Data listing:
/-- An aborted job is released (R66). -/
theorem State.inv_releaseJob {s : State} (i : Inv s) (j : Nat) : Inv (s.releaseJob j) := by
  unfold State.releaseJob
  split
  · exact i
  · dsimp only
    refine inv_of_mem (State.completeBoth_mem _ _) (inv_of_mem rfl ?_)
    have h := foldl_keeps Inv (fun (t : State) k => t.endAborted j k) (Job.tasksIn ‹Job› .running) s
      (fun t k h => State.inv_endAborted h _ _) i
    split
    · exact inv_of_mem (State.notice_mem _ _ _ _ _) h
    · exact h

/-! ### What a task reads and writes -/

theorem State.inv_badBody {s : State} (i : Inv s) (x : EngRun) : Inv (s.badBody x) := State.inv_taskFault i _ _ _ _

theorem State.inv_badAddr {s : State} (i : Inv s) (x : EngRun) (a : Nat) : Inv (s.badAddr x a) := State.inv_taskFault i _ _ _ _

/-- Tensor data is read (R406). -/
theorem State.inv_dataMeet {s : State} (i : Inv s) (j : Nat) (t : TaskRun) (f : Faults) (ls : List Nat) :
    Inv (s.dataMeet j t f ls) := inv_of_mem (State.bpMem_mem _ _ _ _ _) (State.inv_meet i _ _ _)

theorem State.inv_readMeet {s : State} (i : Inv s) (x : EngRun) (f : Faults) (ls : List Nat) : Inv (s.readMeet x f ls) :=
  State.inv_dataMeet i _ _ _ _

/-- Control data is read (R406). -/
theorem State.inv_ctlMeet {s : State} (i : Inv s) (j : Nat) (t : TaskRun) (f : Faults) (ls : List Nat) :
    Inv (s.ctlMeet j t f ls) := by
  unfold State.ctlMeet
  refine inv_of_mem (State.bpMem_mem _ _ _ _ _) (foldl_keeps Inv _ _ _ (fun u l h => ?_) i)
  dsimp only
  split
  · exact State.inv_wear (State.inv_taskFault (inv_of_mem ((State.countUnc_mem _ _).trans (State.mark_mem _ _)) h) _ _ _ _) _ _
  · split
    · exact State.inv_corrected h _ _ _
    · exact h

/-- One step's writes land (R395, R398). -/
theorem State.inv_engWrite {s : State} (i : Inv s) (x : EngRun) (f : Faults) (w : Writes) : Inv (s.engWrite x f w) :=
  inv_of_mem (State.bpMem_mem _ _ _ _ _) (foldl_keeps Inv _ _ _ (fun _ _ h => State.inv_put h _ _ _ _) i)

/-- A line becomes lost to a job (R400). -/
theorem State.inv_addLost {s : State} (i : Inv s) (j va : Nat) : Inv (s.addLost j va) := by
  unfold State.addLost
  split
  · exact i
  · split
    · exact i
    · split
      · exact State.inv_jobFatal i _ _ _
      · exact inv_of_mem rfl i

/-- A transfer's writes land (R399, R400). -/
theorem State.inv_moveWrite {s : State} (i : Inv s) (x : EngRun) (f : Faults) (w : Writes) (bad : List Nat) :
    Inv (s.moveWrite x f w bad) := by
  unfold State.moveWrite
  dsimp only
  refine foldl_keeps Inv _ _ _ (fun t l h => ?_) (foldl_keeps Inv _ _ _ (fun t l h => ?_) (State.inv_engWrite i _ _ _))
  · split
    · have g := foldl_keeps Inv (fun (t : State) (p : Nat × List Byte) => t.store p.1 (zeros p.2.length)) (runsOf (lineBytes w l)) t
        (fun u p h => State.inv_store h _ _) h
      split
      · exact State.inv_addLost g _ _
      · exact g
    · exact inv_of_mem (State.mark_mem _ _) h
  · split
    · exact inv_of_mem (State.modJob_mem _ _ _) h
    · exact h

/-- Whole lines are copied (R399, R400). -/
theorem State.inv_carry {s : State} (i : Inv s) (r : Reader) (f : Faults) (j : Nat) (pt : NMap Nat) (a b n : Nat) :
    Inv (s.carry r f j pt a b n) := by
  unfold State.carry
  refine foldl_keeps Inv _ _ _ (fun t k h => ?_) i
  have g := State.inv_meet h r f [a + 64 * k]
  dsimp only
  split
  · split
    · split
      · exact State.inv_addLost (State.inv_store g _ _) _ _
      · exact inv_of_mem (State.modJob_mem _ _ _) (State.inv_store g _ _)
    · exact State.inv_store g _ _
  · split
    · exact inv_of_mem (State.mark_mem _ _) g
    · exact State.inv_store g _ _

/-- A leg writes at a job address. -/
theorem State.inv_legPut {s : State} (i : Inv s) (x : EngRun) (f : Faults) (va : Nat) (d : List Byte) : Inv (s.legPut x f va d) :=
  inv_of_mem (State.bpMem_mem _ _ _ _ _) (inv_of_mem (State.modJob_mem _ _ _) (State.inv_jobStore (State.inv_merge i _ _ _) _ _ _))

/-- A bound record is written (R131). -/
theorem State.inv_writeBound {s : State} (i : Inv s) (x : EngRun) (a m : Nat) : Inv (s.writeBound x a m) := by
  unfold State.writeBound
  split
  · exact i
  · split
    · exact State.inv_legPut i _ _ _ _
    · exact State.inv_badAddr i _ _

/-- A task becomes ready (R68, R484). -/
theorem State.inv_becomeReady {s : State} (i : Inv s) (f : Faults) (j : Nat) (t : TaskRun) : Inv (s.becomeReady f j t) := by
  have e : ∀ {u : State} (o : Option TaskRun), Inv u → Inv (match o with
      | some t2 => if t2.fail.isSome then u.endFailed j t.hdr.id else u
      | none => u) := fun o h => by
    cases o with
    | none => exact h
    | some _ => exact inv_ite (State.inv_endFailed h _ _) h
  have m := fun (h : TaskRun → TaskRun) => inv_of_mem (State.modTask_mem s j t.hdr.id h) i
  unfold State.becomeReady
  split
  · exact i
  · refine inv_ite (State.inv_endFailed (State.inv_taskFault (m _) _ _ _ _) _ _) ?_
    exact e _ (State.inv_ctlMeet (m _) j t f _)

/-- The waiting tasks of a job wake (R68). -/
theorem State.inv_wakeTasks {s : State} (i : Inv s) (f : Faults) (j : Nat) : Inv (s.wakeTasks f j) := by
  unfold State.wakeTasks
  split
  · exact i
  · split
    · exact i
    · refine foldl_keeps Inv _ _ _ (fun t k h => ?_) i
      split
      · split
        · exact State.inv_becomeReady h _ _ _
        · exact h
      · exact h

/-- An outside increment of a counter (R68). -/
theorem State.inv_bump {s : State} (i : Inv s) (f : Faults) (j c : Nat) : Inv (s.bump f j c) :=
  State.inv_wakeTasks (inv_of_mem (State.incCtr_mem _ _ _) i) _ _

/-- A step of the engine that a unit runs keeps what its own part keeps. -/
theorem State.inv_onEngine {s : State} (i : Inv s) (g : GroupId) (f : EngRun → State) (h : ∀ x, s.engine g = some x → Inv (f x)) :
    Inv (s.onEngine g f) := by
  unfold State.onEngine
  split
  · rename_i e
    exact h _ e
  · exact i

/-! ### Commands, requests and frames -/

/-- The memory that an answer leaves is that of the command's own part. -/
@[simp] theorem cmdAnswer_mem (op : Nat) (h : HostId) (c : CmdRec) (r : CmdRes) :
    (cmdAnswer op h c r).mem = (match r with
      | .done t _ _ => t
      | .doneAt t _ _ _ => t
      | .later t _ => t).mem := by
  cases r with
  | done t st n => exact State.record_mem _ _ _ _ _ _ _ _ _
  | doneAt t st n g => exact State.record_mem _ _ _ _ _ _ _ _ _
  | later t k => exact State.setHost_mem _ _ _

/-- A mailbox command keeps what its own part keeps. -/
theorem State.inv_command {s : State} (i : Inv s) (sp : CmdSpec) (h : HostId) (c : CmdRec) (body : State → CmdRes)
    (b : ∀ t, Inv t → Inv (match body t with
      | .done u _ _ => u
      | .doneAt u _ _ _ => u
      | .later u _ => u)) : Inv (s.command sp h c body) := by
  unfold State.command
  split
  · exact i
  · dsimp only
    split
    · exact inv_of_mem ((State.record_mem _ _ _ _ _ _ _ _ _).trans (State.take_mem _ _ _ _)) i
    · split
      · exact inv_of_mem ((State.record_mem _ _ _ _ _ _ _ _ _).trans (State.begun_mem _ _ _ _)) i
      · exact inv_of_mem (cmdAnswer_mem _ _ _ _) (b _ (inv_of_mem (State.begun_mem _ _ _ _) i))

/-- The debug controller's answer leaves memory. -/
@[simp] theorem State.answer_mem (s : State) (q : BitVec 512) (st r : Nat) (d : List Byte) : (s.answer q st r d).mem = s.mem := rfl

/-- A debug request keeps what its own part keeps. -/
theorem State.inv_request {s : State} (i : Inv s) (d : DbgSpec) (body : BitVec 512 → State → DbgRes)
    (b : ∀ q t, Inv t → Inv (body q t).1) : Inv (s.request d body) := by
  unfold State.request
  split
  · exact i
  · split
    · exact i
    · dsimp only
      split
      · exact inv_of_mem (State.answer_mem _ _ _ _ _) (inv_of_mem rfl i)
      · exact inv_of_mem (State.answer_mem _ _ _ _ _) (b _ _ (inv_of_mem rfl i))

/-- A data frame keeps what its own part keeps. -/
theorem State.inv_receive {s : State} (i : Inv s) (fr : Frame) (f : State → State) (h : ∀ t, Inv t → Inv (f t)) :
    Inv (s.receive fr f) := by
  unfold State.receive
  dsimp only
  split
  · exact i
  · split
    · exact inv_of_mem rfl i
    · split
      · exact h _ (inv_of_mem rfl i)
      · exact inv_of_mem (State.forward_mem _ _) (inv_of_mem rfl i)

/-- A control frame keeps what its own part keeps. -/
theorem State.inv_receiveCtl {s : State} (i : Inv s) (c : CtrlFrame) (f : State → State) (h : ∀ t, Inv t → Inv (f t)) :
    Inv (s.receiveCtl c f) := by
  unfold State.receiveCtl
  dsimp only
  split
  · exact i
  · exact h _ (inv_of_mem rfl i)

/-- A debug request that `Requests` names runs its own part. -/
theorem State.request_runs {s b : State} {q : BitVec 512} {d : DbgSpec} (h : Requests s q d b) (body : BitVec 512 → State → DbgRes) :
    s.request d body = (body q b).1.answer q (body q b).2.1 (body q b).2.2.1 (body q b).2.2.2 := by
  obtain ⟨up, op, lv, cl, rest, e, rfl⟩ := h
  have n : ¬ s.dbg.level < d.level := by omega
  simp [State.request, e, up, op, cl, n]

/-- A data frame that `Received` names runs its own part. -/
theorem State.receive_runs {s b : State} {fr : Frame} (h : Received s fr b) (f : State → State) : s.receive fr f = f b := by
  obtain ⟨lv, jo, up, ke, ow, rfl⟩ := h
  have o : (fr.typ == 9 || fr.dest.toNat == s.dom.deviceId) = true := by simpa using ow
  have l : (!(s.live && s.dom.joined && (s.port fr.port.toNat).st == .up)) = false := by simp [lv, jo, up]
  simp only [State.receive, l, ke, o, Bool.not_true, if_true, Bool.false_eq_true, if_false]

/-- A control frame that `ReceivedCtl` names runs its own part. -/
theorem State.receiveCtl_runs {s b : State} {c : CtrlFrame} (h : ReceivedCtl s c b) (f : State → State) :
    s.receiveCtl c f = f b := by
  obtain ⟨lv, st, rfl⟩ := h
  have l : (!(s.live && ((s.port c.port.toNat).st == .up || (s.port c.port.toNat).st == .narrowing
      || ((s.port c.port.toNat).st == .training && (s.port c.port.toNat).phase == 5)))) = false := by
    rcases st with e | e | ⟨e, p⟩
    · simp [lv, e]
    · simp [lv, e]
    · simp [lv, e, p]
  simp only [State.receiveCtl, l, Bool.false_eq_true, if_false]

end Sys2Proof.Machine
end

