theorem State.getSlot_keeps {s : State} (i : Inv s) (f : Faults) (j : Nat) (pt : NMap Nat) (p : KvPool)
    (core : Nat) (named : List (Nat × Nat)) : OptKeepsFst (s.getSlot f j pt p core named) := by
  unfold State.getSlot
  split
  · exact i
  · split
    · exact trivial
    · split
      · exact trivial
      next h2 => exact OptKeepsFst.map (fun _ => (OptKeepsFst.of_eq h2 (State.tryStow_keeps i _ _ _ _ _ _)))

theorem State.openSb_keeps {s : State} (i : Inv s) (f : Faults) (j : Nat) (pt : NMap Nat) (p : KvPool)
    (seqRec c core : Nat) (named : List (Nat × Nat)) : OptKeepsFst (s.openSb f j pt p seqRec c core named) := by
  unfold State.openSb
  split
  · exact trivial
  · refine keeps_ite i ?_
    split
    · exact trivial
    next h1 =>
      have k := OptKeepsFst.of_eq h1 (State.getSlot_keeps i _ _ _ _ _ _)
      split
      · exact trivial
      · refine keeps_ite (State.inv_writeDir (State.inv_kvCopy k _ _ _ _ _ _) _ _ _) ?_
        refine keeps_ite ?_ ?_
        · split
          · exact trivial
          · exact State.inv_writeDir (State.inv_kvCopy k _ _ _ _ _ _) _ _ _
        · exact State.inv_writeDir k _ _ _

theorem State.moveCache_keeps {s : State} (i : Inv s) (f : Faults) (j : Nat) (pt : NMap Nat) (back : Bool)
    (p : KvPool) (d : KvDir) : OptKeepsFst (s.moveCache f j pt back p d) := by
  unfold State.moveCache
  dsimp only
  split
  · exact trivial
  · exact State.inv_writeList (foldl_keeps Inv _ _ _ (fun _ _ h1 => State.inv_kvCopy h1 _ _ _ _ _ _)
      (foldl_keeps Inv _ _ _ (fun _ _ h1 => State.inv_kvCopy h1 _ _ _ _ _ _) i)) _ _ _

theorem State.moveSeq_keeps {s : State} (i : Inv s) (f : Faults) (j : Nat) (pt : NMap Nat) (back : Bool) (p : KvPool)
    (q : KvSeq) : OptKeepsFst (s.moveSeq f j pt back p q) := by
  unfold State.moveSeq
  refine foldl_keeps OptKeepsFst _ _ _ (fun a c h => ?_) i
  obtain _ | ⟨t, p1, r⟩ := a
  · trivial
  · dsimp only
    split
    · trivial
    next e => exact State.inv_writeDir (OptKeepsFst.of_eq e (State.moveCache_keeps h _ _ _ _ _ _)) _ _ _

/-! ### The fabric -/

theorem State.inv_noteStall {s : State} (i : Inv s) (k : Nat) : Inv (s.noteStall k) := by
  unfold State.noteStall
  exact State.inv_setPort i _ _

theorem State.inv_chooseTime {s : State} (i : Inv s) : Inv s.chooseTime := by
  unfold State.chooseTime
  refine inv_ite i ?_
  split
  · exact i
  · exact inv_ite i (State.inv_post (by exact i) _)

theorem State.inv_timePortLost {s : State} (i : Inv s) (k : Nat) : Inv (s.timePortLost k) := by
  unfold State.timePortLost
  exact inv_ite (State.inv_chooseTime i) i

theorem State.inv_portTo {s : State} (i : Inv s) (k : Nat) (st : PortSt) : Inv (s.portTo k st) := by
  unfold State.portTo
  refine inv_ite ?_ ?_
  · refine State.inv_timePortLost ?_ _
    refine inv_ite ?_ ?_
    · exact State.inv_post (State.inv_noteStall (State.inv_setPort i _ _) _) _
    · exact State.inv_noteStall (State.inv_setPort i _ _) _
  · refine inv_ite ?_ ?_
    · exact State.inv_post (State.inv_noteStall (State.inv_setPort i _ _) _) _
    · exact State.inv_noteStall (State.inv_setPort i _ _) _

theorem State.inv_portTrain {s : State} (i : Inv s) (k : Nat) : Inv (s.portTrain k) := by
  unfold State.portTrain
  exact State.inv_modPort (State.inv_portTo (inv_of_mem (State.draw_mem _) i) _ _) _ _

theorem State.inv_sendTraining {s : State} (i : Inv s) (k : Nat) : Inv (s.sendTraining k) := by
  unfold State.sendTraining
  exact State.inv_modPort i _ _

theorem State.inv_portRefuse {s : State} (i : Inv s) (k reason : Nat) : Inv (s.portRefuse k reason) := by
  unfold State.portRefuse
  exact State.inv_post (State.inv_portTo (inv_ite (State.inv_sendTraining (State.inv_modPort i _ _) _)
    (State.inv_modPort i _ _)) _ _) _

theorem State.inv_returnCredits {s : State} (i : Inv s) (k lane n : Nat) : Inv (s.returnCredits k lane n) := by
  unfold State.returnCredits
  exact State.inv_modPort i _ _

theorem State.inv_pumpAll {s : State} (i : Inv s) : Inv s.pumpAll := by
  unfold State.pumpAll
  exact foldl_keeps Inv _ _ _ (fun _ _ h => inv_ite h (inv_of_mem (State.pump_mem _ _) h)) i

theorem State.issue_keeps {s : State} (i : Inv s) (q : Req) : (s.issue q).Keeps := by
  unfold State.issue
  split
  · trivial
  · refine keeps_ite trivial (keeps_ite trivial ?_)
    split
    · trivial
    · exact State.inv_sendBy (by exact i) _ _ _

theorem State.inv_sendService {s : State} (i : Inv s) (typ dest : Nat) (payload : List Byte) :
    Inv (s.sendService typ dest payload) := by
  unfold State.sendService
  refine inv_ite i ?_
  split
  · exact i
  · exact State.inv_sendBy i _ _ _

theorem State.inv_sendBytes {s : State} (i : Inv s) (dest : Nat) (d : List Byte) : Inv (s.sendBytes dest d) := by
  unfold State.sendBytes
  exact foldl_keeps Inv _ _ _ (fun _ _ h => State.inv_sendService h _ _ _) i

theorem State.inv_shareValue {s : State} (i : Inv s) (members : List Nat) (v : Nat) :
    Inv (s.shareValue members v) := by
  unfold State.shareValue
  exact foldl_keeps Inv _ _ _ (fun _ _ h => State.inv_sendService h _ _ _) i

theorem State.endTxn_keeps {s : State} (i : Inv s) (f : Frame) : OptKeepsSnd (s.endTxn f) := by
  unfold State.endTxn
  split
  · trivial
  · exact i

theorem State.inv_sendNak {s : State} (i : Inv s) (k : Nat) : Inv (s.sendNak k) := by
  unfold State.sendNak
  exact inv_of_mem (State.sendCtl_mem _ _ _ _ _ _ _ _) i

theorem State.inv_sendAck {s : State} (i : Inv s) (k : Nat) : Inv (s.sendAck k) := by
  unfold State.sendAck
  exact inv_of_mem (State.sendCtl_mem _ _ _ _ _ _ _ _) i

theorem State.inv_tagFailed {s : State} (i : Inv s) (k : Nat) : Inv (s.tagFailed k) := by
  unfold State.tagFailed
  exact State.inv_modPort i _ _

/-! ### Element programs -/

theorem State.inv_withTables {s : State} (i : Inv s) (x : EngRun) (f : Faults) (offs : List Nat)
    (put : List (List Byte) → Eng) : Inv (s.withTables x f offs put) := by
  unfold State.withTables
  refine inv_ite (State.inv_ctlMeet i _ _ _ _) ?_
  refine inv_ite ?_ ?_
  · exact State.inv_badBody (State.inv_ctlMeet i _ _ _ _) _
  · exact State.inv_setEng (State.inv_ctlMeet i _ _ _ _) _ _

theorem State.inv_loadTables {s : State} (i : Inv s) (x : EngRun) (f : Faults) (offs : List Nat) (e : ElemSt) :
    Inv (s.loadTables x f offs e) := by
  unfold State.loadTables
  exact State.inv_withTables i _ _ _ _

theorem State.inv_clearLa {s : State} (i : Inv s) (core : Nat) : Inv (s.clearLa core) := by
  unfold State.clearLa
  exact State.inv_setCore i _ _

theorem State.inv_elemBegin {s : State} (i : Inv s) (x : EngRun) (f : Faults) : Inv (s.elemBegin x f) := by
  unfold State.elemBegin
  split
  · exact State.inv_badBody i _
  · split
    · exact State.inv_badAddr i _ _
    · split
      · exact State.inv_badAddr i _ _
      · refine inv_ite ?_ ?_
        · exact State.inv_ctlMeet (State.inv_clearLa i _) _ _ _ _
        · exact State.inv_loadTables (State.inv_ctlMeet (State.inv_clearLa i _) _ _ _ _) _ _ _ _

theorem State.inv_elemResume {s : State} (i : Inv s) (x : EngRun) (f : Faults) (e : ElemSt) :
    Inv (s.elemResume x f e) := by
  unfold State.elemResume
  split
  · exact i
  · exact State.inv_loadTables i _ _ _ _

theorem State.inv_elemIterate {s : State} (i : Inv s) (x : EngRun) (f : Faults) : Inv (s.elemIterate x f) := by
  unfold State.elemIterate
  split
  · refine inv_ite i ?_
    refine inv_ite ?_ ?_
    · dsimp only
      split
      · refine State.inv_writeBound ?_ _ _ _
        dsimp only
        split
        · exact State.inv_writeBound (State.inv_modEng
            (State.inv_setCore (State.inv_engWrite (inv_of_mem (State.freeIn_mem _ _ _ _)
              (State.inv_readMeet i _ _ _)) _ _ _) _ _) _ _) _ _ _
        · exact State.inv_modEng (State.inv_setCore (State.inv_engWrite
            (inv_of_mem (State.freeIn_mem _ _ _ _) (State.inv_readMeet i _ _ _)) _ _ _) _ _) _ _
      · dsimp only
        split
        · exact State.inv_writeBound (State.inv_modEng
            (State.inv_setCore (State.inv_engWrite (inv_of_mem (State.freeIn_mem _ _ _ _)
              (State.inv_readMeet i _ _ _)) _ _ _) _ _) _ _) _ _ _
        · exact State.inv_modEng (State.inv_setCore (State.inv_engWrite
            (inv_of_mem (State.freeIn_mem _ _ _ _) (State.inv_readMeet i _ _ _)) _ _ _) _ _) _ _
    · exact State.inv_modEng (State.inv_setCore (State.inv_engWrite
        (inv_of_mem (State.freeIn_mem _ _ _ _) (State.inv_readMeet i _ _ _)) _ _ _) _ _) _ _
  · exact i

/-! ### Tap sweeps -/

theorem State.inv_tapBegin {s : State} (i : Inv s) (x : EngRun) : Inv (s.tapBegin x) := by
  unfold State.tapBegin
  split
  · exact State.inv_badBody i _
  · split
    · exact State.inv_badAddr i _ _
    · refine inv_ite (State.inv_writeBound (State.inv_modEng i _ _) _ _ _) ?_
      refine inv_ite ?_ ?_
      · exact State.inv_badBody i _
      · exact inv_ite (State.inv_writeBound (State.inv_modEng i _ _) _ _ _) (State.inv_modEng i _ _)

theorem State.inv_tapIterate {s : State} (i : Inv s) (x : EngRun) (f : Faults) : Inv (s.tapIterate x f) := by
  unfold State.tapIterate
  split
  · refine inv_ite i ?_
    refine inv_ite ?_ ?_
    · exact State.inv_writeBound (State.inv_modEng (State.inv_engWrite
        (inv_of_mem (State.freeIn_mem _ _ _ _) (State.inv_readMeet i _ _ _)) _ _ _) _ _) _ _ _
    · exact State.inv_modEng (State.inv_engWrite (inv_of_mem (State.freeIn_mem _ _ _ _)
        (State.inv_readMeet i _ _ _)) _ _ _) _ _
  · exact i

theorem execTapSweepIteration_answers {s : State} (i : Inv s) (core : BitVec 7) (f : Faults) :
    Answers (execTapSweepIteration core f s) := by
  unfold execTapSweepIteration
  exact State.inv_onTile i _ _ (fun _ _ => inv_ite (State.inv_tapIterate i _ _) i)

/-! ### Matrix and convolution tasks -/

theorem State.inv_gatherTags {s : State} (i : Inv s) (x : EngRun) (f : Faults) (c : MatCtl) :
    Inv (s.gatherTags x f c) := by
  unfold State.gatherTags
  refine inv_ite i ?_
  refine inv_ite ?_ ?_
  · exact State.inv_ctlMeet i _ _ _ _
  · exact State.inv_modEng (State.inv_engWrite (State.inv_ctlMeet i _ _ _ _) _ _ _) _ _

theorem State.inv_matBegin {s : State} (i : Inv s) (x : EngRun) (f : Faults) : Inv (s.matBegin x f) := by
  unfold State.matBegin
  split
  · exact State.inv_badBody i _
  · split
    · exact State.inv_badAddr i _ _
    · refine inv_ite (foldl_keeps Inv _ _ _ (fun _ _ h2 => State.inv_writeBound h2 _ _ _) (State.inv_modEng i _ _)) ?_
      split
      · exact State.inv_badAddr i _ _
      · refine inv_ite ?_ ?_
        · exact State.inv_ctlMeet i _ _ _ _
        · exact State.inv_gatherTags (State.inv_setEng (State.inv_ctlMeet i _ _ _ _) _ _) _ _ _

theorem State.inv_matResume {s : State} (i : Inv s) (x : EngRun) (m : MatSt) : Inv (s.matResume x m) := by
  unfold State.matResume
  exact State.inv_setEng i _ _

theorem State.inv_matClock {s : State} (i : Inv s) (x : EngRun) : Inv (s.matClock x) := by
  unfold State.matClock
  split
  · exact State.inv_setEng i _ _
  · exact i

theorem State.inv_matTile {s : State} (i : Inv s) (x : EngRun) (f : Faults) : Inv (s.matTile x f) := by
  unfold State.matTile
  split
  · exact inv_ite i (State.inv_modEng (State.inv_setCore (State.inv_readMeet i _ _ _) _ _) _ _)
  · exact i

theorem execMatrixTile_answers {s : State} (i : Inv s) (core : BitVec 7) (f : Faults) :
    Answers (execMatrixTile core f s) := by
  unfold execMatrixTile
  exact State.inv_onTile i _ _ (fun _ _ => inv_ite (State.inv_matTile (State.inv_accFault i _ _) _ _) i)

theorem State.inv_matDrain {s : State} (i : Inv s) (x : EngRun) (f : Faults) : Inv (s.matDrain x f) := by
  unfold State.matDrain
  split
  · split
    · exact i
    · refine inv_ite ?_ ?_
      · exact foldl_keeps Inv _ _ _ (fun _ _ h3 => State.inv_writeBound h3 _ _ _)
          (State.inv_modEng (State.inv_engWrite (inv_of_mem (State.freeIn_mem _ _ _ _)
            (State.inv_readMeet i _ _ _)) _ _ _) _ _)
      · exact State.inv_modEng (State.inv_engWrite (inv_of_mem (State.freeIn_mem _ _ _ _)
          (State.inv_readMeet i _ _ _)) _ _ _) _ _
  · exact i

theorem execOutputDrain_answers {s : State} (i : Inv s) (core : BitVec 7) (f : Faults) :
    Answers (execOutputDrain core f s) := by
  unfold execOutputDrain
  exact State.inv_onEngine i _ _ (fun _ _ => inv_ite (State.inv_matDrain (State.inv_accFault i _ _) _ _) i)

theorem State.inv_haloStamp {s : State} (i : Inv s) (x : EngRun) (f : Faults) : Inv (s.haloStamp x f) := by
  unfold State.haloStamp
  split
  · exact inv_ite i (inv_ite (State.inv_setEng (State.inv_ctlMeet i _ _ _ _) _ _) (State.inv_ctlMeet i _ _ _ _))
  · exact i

Action item: Show all lines above holding the word "releaseJob".

Answer for the task:
theorem State.inv_releaseJob {s : State} (i : Inv s) (j : Nat) : Inv (s.releaseJob j) := by
  unfold State.releaseJob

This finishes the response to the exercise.